Excerpted records section start
-- ==== Sys2Proof/Laws/State.lean ====
section
/-! SUPPORT. What one block update leaves of every block: all true by rfl, so no later proof unfolds a
record update of State. -/

namespace Sys2Proof.Machine

@[simp] theorem onClock_blocks (f : Clock → Clock) (s : State) :
    (s.onClock f).clock = f s.clock ∧ (s.onClock f).pins = s.pins ∧ (s.onClock f).lu = s.lu ∧
    (s.onClock f).lc = s.lc ∧ (s.onClock f).pv = s.pv ∧ (s.onClock f).wmu = s.wmu ∧
    (s.onClock f).wv = s.wv ∧ (s.onClock f).hu = s.hu ∧ (s.onClock f).mu = s.mu ∧
    (s.onClock f).ct = s.ct ∧ (s.onClock f).bu = s.bu ∧ (s.onClock f).rp = s.rp ∧
    (s.onClock f).sl = s.sl ∧ (s.onClock f).pending = s.pending :=
  ⟨rfl, rfl, rfl, rfl, rfl, rfl, rfl, rfl, rfl, rfl, rfl, rfl, rfl, rfl⟩

@[simp] theorem onPins_blocks (f : Pins → Pins) (s : State) :
    (s.onPins f).clock = s.clock ∧ (s.onPins f).pins = f s.pins ∧ (s.onPins f).lu = s.lu ∧
    (s.onPins f).lc = s.lc ∧ (s.onPins f).pv = s.pv ∧ (s.onPins f).wmu = s.wmu ∧
    (s.onPins f).wv = s.wv ∧ (s.onPins f).hu = s.hu ∧ (s.onPins f).mu = s.mu ∧
    (s.onPins f).ct = s.ct ∧ (s.onPins f).bu = s.bu ∧ (s.onPins f).rp = s.rp ∧
    (s.onPins f).sl = s.sl ∧ (s.onPins f).pending = s.pending :=
  ⟨rfl, rfl, rfl, rfl, rfl, rfl, rfl, rfl, rfl, rfl, rfl, rfl, rfl, rfl⟩

@[simp] theorem onLu_blocks (f : LogUnit → LogUnit) (s : State) :
    (s.onLu f).clock = s.clock ∧ (s.onLu f).pins = s.pins ∧ (s.onLu f).lu = f s.lu ∧
    (s.onLu f).lc = s.lc ∧ (s.onLu f).pv = s.pv ∧ (s.onLu f).wmu = s.wmu ∧ (s.onLu f).wv = s.wv ∧
    (s.onLu f).hu = s.hu ∧ (s.onLu f).mu = s.mu ∧ (s.onLu f).ct = s.ct ∧ (s.onLu f).bu = s.bu ∧
    (s.onLu f).rp = s.rp ∧ (s.onLu f).sl = s.sl ∧ (s.onLu f).pending = s.pending :=
  ⟨rfl, rfl, rfl, rfl, rfl, rfl, rfl, rfl, rfl, rfl, rfl, rfl, rfl, rfl⟩

@[simp] theorem onLc_blocks (f : Link → Link) (s : State) :
    (s.onLc f).clock = s.clock ∧ (s.onLc f).pins = s.pins ∧ (s.onLc f).lu = s.lu ∧
    (s.onLc f).lc = f s.lc ∧ (s.onLc f).pv = s.pv ∧ (s.onLc f).wmu = s.wmu ∧ (s.onLc f).wv = s.wv ∧
    (s.onLc f).hu = s.hu ∧ (s.onLc f).mu = s.mu ∧ (s.onLc f).ct = s.ct ∧ (s.onLc f).bu = s.bu ∧
    (s.onLc f).rp = s.rp ∧ (s.onLc f).sl = s.sl ∧ (s.onLc f).pending = s.pending :=
  ⟨rfl, rfl, rfl, rfl, rfl, rfl, rfl, rfl, rfl, rfl, rfl, rfl, rfl, rfl⟩

@[simp] theorem onPv_blocks (f : PeerView → PeerView) (s : State) :
    (s.onPv f).clock = s.clock ∧ (s.onPv f).pins = s.pins ∧ (s.onPv f).lu = s.lu ∧
    (s.onPv f).lc = s.lc ∧ (s.onPv f).pv = f s.pv ∧ (s.onPv f).wmu = s.wmu ∧ (s.onPv f).wv = s.wv ∧
    (s.onPv f).hu = s.hu ∧ (s.onPv f).mu = s.mu ∧ (s.onPv f).ct = s.ct ∧ (s.onPv f).bu = s.bu ∧
    (s.onPv f).rp = s.rp ∧ (s.onPv f).sl = s.sl ∧ (s.onPv f).pending = s.pending :=
  ⟨rfl, rfl, rfl, rfl, rfl, rfl, rfl, rfl, rfl, rfl, rfl, rfl, rfl, rfl⟩

@[simp] theorem onWmu_blocks (f : Wmu → Wmu) (s : State) :
    (s.onWmu f).clock = s.clock ∧ (s.onWmu f).pins = s.pins ∧ (s.onWmu f).lu = s.lu ∧
    (s.onWmu f).lc = s.lc ∧ (s.onWmu f).pv = s.pv ∧ (s.onWmu f).wmu = f s.wmu ∧
    (s.onWmu f).wv = s.wv ∧ (s.onWmu f).hu = s.hu ∧ (s.onWmu f).mu = s.mu ∧ (s.onWmu f).ct = s.ct ∧
    (s.onWmu f).bu = s.bu ∧ (s.onWmu f).rp = s.rp ∧ (s.onWmu f).sl = s.sl ∧
    (s.onWmu f).pending = s.pending :=
  ⟨rfl, rfl, rfl, rfl, rfl, rfl, rfl, rfl, rfl, rfl, rfl, rfl, rfl, rfl⟩

@[simp] theorem onWv_blocks (f : WindView → WindView) (s : State) :
    (s.onWv f).clock = s.clock ∧ (s.onWv f).pins = s.pins ∧ (s.onWv f).lu = s.lu ∧
    (s.onWv f).lc = s.lc ∧ (s.onWv f).pv = s.pv ∧ (s.onWv f).wmu = s.wmu ∧ (s.onWv f).wv = f s.wv ∧
    (s.onWv f).hu = s.hu ∧ (s.onWv f).mu = s.mu ∧ (s.onWv f).ct = s.ct ∧ (s.onWv f).bu = s.bu ∧
    (s.onWv f).rp = s.rp ∧ (s.onWv f).sl = s.sl ∧ (s.onWv f).pending = s.pending :=
  ⟨rfl, rfl, rfl, rfl, rfl, rfl, rfl, rfl, rfl, rfl, rfl, rfl, rfl, rfl⟩

@[simp] theorem onHu_blocks (f : HoldUnit → HoldUnit) (s : State) :
    (s.onHu f).clock = s.clock ∧ (s.onHu f).pins = s.pins ∧ (s.onHu f).lu = s.lu ∧
    (s.onHu f).lc = s.lc ∧ (s.onHu f).pv = s.pv ∧ (s.onHu f).wmu = s.wmu ∧ (s.onHu f).wv = s.wv ∧
    (s.onHu f).hu = f s.hu ∧ (s.onHu f).mu = s.mu ∧ (s.onHu f).ct = s.ct ∧ (s.onHu f).bu = s.bu ∧
    (s.onHu f).rp = s.rp ∧ (s.onHu f).sl = s.sl ∧ (s.onHu f).pending = s.pending :=
  ⟨rfl, rfl, rfl, rfl, rfl, rfl, rfl, rfl, rfl, rfl, rfl, rfl, rfl, rfl⟩

@[simp] theorem onMu_blocks (f : MotionUnit → MotionUnit) (s : State) :
    (s.onMu f).clock = s.clock ∧ (s.onMu f).pins = s.pins ∧ (s.onMu f).lu = s.lu ∧
    (s.onMu f).lc = s.lc ∧ (s.onMu f).pv = s.pv ∧ (s.onMu f).wmu = s.wmu ∧ (s.onMu f).wv = s.wv ∧
    (s.onMu f).hu = s.hu ∧ (s.onMu f).mu = f s.mu ∧ (s.onMu f).ct = s.ct ∧ (s.onMu f).bu = s.bu ∧
    (s.onMu f).rp = s.rp ∧ (s.onMu f).sl = s.sl ∧ (s.onMu f).pending = s.pending :=
  ⟨rfl, rfl, rfl, rfl, rfl, rfl, rfl, rfl, rfl, rfl, rfl, rfl, rfl, rfl⟩

@[simp] theorem onCt_blocks (f : CabinTable → CabinTable) (s : State) :
    (s.onCt f).clock = s.clock ∧ (s.onCt f).pins = s.pins ∧ (s.onCt f).lu = s.lu ∧
    (s.onCt f).lc = s.lc ∧ (s.onCt f).pv = s.pv ∧ (s.onCt f).wmu = s.wmu ∧ (s.onCt f).wv = s.wv ∧
    (s.onCt f).hu = s.hu ∧ (s.onCt f).mu = s.mu ∧ (s.onCt f).ct = f s.ct ∧ (s.onCt f).bu = s.bu ∧
    (s.onCt f).rp = s.rp ∧ (s.onCt f).sl = s.sl ∧ (s.onCt f).pending = s.pending :=
  ⟨rfl, rfl, rfl, rfl, rfl, rfl, rfl, rfl, rfl, rfl, rfl, rfl, rfl, rfl⟩

@[simp] theorem onBu_blocks (f : BayUnit → BayUnit) (s : State) :
    (s.onBu f).clock = s.clock ∧ (s.onBu f).pins = s.pins ∧ (s.onBu f).lu = s.lu ∧
    (s.onBu f).lc = s.lc ∧ (s.onBu f).pv = s.pv ∧ (s.onBu f).wmu = s.wmu ∧ (s.onBu f).wv = s.wv ∧
    (s.onBu f).hu = s.hu ∧ (s.onBu f).mu = s.mu ∧ (s.onBu f).ct = s.ct ∧ (s.onBu f).bu = f s.bu ∧
    (s.onBu f).rp = s.rp ∧ (s.onBu f).sl = s.sl ∧ (s.onBu f).pending = s.pending :=
  ⟨rfl, rfl, rfl, rfl, rfl, rfl, rfl, rfl, rfl, rfl, rfl, rfl, rfl, rfl⟩

@[simp] theorem onRp_blocks (f : Port → Port) (s : State) :
    (s.onRp f).clock = s.clock ∧ (s.onRp f).pins = s.pins ∧ (s.onRp f).lu = s.lu ∧
    (s.onRp f).lc = s.lc ∧ (s.onRp f).pv = s.pv ∧ (s.onRp f).wmu = s.wmu ∧ (s.onRp f).wv = s.wv ∧
    (s.onRp f).hu = s.hu ∧ (s.onRp f).mu = s.mu ∧ (s.onRp f).ct = s.ct ∧ (s.onRp f).bu = s.bu ∧
    (s.onRp f).rp = f s.rp ∧ (s.onRp f).sl = s.sl ∧ (s.onRp f).pending = s.pending :=
  ⟨rfl, rfl, rfl, rfl, rfl, rfl, rfl, rfl, rfl, rfl, rfl, rfl, rfl, rfl⟩

@[simp] theorem onSl_blocks (f : Loader → Loader) (s : State) :
    (s.onSl f).clock = s.clock ∧ (s.onSl f).pins = s.pins ∧ (s.onSl f).lu = s.lu ∧
    (s.onSl f).lc = s.lc ∧ (s.onSl f).pv = s.pv ∧ (s.onSl f).wmu = s.wmu ∧ (s.onSl f).wv = s.wv ∧
    (s.onSl f).hu = s.hu ∧ (s.onSl f).mu = s.mu ∧ (s.onSl f).ct = s.ct ∧ (s.onSl f).bu = s.bu ∧
    (s.onSl f).rp = s.rp ∧ (s.onSl f).sl = f s.sl ∧ (s.onSl f).pending = s.pending :=
  ⟨rfl, rfl, rfl, rfl, rfl, rfl, rfl, rfl, rfl, rfl, rfl, rfl, rfl, rfl⟩

@[simp] theorem onPending_blocks (f : List Instr → List Instr) (s : State) :
    (s.onPending f).clock = s.clock ∧ (s.onPending f).pins = s.pins ∧ (s.onPending f).lu = s.lu ∧
    (s.onPending f).lc = s.lc ∧ (s.onPending f).pv = s.pv ∧ (s.onPending f).wmu = s.wmu ∧
    (s.onPending f).wv = s.wv ∧ (s.onPending f).hu = s.hu ∧ (s.onPending f).mu = s.mu ∧
    (s.onPending f).ct = s.ct ∧ (s.onPending f).bu = s.bu ∧ (s.onPending f).rp = s.rp ∧
    (s.onPending f).sl = s.sl ∧ (s.onPending f).pending = f s.pending :=
  ⟨rfl, rfl, rfl, rfl, rfl, rfl, rfl, rfl, rfl, rfl, rfl, rfl, rfl, rfl⟩

/-! A block of a choice of states. -/

@[simp] theorem ite_clock (c : Prop) [Decidable c] (a b : State) :
    (if c then a else b).clock = if c then a.clock else b.clock := apply_ite State.clock c a b

@[simp] theorem ite_pins (c : Prop) [Decidable c] (a b : State) :
    (if c then a else b).pins = if c then a.pins else b.pins := apply_ite State.pins c a b

@[simp] theorem ite_lu (c : Prop) [Decidable c] (a b : State) :
    (if c then a else b).lu = if c then a.lu else b.lu := apply_ite State.lu c a b

@[simp] theorem ite_lc (c : Prop) [Decidable c] (a b : State) :
    (if c then a else b).lc = if c then a.lc else b.lc := apply_ite State.lc c a b

@[simp] theorem ite_pv (c : Prop) [Decidable c] (a b : State) :
    (if c then a else b).pv = if c then a.pv else b.pv := apply_ite State.pv c a b

@[simp] theorem ite_wmu (c : Prop) [Decidable c] (a b : State) :
    (if c then a else b).wmu = if c then a.wmu else b.wmu := apply_ite State.wmu c a b

@[simp] theorem ite_wv (c : Prop) [Decidable c] (a b : State) :
    (if c then a else b).wv = if c then a.wv else b.wv := apply_ite State.wv c a b

@[simp] theorem ite_hu (c : Prop) [Decidable c] (a b : State) :
    (if c then a else b).hu = if c then a.hu else b.hu := apply_ite State.hu c a b

@[simp] theorem ite_mu (c : Prop) [Decidable c] (a b : State) :
    (if c then a else b).mu = if c then a.mu else b.mu := apply_ite State.mu c a b

@[simp] theorem ite_ct (c : Prop) [Decidable c] (a b : State) :
    (if c then a else b).ct = if c then a.ct else b.ct := apply_ite State.ct c a b

@[simp] theorem ite_bu (c : Prop) [Decidable c] (a b : State) :
    (if c then a else b).bu = if c then a.bu else b.bu := apply_ite State.bu c a b

@[simp] theorem ite_rp (c : Prop) [Decidable c] (a b : State) :
    (if c then a else b).rp = if c then a.rp else b.rp := apply_ite State.rp c a b

@[simp] theorem ite_sl (c : Prop) [Decidable c] (a b : State) :
    (if c then a else b).sl = if c then a.sl else b.sl := apply_ite State.sl c a b

@[simp] theorem ite_pending (c : Prop) [Decidable c] (a b : State) :
    (if c then a else b).pending = if c then a.pending else b.pending := apply_ite State.pending c a b

end Sys2Proof.Machine
end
Excerpted records section end
What to work on
Out of the data above, give again only the lines starting at the one holding "(if c then a else b).ct" and ending at the one holding "(if c then a else b).bu", unchanged.

Answer below
    (if c then a else b).ct = if c then a.ct else b.ct := apply_ite State.ct c a b

@[simp] theorem ite_bu (c : Prop) [Decidable c] (a b : State) :
    (if c then a else b).bu = if c then a.bu else b.bu := apply_ite State.bu c a b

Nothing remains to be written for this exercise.